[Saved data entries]
· · · · ·
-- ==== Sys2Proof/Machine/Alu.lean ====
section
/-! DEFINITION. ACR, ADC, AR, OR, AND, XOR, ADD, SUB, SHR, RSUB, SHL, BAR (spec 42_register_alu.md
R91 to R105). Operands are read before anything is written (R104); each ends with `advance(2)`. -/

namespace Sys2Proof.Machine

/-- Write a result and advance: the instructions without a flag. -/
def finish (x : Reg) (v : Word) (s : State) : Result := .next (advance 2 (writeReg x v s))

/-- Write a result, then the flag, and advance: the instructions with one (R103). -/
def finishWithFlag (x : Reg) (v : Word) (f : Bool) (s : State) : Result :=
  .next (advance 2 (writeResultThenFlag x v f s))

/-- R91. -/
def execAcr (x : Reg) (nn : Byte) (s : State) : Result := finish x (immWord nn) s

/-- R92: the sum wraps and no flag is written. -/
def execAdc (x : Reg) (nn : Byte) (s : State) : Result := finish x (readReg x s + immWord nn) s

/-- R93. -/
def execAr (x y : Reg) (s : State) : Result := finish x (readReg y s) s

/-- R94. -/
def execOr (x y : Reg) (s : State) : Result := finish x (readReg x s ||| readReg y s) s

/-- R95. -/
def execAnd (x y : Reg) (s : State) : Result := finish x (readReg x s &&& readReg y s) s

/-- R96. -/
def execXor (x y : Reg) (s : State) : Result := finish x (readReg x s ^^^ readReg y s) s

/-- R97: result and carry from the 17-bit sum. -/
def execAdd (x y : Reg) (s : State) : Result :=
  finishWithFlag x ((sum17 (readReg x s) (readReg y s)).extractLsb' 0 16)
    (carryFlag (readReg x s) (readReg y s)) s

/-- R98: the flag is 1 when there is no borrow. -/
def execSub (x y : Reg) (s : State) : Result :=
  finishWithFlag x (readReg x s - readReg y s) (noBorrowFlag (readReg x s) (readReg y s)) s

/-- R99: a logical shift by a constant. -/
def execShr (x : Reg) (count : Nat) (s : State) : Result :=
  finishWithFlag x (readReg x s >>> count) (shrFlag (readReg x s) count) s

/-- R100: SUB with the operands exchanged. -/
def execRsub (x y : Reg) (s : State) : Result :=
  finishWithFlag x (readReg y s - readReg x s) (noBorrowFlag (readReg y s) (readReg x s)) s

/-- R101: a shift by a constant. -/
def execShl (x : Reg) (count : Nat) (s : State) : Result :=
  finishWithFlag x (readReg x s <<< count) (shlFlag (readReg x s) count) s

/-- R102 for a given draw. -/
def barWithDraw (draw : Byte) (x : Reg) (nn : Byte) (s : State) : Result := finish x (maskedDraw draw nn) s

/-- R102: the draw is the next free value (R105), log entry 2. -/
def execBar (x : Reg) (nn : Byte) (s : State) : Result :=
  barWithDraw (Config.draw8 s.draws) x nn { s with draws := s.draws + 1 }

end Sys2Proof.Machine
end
· · · · ·
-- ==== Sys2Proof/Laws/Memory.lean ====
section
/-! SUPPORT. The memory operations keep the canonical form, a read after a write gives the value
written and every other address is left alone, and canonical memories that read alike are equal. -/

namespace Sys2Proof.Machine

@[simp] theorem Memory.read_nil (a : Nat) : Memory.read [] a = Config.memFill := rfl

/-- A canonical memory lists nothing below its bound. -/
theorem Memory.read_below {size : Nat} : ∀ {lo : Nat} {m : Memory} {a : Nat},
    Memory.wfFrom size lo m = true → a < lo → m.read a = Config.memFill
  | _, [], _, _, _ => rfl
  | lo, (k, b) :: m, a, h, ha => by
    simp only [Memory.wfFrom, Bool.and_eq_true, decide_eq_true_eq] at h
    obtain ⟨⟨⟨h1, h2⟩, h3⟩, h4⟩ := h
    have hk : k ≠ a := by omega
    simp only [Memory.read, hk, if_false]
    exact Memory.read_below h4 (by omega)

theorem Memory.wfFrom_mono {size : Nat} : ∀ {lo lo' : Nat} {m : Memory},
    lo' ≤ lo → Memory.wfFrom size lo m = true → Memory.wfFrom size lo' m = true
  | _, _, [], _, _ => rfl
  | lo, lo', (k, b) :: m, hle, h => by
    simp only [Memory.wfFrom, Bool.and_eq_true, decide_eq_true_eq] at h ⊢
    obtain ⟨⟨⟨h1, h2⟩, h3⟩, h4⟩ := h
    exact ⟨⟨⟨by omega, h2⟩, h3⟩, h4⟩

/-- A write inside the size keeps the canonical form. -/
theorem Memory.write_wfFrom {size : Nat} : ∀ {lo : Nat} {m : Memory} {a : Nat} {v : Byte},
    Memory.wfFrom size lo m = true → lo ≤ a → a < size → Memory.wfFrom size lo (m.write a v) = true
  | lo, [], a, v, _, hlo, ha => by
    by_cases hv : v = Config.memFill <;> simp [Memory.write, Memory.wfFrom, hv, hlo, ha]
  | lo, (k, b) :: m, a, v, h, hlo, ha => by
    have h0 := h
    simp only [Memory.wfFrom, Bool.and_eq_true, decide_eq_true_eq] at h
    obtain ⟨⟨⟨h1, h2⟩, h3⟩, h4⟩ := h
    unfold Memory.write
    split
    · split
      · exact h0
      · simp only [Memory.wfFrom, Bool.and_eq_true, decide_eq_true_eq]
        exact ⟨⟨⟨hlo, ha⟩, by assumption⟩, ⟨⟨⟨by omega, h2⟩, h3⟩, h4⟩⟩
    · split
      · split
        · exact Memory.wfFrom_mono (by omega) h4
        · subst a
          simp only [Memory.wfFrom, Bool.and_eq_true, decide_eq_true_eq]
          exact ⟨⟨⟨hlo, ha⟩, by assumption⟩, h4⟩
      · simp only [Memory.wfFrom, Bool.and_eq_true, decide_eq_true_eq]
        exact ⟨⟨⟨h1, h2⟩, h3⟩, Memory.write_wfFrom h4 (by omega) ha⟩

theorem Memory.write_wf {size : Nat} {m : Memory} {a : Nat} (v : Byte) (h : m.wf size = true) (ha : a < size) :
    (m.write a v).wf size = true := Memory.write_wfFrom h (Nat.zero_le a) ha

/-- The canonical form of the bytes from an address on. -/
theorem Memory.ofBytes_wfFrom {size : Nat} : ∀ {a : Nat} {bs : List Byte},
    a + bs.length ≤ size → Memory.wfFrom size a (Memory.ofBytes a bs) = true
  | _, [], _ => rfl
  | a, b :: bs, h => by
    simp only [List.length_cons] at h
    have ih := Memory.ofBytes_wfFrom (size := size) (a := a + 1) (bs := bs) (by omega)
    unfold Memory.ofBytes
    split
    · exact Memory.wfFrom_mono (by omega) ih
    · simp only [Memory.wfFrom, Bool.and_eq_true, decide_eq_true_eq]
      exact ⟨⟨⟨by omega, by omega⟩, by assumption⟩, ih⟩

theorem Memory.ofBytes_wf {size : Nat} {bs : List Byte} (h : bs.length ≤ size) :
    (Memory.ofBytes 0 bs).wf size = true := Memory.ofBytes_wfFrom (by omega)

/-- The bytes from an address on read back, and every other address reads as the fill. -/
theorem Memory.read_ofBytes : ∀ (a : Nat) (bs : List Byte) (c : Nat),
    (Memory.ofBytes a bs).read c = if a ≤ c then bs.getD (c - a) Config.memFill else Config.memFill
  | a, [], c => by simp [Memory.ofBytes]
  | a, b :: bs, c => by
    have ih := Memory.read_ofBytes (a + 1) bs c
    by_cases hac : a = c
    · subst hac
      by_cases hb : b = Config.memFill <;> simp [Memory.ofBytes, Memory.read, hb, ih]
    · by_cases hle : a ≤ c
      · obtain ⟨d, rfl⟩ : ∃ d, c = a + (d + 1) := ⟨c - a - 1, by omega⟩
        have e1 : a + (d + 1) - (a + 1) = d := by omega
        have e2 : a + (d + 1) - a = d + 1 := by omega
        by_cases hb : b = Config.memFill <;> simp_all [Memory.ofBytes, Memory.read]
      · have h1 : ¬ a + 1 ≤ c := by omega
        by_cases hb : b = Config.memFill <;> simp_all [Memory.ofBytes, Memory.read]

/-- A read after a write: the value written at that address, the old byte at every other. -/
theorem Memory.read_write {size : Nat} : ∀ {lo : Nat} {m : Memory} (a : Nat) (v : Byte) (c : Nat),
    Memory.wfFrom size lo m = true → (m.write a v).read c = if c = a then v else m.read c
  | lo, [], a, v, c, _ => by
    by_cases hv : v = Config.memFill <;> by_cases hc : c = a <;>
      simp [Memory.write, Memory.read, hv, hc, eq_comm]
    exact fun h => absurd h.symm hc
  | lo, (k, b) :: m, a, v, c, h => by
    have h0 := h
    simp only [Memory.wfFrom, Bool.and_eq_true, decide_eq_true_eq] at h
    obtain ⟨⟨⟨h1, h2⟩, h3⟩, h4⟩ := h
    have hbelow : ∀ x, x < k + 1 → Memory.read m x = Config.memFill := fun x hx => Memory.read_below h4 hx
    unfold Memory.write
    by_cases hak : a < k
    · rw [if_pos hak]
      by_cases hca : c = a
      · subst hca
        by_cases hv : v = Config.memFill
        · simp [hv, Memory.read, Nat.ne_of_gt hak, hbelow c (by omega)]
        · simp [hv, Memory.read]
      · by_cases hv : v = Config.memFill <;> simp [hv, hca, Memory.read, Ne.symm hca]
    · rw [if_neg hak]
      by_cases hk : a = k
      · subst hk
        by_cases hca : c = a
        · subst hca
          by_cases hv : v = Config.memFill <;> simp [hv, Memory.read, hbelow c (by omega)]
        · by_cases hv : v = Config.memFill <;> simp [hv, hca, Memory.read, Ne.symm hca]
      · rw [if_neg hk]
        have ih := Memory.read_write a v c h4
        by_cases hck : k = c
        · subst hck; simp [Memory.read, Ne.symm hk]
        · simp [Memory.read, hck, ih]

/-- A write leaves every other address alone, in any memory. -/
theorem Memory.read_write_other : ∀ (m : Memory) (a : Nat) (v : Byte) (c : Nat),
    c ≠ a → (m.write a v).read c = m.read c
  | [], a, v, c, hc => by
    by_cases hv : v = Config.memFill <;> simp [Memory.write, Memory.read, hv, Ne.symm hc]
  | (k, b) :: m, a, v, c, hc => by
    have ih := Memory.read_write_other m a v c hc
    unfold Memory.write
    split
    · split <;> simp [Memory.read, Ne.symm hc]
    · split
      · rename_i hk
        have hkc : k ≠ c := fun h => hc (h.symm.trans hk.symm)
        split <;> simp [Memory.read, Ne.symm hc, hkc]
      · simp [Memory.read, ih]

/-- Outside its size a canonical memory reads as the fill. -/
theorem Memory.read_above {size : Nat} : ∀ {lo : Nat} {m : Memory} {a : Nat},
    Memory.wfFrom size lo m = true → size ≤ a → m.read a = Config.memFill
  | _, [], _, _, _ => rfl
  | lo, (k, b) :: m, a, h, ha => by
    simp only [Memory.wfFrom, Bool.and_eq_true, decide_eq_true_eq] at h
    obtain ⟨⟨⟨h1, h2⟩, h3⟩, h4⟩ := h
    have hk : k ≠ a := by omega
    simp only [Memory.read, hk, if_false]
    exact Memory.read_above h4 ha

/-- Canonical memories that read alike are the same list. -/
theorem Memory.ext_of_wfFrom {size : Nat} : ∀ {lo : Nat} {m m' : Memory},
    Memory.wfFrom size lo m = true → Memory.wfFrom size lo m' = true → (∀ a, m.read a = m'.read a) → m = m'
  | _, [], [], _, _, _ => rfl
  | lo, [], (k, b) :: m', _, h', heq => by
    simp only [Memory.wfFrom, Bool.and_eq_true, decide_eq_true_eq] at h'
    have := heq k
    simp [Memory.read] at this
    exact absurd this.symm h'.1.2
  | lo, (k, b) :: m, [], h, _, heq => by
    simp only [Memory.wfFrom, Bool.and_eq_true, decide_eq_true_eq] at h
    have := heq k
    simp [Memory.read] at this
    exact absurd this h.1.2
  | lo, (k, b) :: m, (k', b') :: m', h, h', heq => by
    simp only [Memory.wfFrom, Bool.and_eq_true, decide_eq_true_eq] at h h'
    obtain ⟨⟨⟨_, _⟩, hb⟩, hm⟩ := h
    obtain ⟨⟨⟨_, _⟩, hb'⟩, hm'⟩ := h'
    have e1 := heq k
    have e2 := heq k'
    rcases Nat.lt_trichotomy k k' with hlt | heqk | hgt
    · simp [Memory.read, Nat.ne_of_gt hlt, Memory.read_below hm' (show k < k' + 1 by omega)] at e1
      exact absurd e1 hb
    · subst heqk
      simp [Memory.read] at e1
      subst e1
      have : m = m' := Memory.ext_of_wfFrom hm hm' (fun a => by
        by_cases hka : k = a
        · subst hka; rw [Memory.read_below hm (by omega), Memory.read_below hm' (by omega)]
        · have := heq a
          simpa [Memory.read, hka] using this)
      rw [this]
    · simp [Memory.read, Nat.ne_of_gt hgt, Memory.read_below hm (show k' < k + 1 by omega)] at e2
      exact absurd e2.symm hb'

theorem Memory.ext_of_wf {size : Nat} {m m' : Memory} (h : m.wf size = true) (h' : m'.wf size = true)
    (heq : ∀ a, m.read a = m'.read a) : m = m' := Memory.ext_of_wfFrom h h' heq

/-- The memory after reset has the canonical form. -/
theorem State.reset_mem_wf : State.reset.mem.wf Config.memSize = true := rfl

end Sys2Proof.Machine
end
· · · · ·
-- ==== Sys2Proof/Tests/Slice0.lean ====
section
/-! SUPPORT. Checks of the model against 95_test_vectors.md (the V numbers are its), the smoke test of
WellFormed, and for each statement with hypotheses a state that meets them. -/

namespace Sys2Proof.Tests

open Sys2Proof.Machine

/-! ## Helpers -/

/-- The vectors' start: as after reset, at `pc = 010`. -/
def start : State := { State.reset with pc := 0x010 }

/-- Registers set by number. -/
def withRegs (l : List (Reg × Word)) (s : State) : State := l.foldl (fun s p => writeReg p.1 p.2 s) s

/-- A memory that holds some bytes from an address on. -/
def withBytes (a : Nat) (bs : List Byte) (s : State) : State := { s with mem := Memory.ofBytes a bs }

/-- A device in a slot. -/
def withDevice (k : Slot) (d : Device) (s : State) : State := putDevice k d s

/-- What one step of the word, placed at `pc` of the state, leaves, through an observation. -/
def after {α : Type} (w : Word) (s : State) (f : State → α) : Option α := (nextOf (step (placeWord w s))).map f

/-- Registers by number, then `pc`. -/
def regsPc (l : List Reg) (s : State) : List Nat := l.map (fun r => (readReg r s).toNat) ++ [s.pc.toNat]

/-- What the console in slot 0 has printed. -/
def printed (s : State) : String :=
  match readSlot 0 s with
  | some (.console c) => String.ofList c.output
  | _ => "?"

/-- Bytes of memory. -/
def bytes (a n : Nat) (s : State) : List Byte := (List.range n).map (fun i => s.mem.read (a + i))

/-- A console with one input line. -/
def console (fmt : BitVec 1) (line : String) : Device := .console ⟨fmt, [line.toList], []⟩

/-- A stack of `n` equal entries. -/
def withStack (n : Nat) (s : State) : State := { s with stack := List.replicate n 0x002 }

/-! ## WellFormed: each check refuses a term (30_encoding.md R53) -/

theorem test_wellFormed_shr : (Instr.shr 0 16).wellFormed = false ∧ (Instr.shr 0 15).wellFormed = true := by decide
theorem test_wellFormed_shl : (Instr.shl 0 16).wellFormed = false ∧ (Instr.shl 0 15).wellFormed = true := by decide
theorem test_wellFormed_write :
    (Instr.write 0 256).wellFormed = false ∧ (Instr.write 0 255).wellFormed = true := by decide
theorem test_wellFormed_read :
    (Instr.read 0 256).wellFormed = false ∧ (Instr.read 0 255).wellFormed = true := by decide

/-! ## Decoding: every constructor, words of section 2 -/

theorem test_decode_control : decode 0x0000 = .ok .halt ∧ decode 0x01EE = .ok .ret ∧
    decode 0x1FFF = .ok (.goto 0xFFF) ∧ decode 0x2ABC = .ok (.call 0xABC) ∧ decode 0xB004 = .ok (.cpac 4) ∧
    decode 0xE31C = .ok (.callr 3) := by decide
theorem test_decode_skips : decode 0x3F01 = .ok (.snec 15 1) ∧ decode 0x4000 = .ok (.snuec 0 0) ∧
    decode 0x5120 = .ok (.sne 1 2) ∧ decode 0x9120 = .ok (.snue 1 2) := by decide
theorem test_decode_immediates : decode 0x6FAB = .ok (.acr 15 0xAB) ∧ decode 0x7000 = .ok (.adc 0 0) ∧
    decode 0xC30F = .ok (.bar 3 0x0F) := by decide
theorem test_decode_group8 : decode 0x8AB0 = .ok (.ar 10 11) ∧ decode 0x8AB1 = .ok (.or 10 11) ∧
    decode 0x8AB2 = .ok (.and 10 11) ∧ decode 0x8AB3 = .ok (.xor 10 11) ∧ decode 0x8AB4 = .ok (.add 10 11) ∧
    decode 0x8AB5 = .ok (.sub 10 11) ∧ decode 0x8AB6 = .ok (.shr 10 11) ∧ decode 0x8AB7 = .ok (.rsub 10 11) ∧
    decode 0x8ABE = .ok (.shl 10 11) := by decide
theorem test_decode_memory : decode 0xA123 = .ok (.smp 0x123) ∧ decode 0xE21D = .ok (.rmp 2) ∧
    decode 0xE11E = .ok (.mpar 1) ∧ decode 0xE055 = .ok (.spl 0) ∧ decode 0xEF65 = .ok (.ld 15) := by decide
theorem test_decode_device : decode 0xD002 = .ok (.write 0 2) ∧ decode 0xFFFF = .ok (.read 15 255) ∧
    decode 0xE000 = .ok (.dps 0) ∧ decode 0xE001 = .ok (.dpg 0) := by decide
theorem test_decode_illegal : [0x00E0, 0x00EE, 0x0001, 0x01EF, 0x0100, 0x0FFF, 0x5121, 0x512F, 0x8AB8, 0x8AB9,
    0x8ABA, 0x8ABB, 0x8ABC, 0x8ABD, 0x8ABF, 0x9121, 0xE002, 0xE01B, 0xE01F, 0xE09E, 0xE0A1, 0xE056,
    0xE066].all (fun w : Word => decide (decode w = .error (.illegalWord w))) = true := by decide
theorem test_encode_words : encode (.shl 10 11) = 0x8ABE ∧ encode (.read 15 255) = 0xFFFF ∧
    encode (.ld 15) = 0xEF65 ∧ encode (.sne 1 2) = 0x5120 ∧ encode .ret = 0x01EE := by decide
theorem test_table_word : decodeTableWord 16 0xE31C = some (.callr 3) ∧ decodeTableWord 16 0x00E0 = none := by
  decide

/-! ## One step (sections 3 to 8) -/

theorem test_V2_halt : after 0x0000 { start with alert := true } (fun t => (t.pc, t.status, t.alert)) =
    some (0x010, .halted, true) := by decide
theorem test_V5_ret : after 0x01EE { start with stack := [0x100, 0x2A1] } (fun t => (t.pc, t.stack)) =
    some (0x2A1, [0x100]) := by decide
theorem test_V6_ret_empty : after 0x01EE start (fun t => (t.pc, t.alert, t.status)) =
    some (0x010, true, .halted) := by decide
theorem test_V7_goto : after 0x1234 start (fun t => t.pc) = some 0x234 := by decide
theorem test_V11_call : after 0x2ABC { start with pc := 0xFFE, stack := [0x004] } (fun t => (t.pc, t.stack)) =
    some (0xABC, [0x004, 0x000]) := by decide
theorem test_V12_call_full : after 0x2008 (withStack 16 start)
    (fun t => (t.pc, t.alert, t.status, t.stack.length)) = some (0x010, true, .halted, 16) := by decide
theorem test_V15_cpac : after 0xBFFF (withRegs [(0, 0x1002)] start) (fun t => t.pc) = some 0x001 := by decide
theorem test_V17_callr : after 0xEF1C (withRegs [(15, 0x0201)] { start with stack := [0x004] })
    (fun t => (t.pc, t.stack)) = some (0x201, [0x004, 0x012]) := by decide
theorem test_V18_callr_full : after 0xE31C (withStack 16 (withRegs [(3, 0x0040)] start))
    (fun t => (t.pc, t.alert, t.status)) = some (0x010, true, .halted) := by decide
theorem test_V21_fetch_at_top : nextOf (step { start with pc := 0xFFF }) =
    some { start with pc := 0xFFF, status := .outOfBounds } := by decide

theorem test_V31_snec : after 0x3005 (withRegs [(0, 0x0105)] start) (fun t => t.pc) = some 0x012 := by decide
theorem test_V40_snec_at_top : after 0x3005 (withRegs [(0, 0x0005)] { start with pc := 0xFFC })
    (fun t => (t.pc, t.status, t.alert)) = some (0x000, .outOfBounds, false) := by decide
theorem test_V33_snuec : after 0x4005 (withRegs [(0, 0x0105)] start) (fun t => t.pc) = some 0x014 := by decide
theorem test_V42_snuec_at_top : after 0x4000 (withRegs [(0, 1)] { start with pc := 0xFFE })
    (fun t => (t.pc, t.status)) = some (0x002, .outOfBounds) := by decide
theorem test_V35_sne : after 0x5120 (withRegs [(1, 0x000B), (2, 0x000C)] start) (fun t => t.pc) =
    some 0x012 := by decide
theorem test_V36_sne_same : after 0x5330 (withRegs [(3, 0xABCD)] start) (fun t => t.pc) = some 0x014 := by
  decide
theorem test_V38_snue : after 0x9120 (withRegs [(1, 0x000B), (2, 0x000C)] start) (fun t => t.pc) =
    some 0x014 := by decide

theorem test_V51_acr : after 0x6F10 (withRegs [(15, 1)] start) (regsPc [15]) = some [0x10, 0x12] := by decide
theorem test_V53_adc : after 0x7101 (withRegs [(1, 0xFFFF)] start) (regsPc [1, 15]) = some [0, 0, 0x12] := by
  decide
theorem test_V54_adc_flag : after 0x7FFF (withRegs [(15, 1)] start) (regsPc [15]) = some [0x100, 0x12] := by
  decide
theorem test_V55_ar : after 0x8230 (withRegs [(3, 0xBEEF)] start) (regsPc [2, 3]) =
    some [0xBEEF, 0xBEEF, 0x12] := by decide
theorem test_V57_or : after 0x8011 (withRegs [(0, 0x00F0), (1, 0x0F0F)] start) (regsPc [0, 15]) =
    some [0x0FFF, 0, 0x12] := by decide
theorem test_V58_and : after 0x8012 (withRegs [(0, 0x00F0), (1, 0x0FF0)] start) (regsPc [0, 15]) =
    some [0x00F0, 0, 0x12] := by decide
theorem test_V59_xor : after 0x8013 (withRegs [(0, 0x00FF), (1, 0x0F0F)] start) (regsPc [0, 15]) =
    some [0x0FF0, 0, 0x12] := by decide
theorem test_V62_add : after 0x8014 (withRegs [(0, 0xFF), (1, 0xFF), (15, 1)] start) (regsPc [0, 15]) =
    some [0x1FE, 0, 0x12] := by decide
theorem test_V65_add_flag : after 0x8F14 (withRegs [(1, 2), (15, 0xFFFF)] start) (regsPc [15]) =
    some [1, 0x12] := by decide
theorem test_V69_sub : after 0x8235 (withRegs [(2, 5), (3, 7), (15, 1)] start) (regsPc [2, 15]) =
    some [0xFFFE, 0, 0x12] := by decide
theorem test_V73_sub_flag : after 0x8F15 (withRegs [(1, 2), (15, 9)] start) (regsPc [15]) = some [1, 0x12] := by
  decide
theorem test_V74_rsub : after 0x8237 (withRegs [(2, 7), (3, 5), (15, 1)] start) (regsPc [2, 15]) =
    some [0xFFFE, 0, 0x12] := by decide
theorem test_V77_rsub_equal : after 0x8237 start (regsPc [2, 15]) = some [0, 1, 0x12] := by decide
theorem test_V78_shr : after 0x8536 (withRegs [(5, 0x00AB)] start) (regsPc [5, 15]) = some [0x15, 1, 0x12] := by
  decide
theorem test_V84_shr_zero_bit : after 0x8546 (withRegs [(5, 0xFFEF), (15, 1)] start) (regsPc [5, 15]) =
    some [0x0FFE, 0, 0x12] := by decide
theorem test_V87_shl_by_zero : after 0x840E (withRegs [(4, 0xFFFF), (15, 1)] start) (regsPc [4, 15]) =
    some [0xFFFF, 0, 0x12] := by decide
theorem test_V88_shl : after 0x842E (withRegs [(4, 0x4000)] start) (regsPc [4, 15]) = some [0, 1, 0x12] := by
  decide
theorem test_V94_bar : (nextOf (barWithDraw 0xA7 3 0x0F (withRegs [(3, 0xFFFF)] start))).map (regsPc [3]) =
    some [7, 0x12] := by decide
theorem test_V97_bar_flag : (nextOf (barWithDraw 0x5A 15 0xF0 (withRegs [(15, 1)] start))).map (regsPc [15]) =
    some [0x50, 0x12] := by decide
· · · · ·
### Your instructions
Going through the entries above, report how many lines include the string "writeReg". The number alone is the answer.

### Exercise answer
2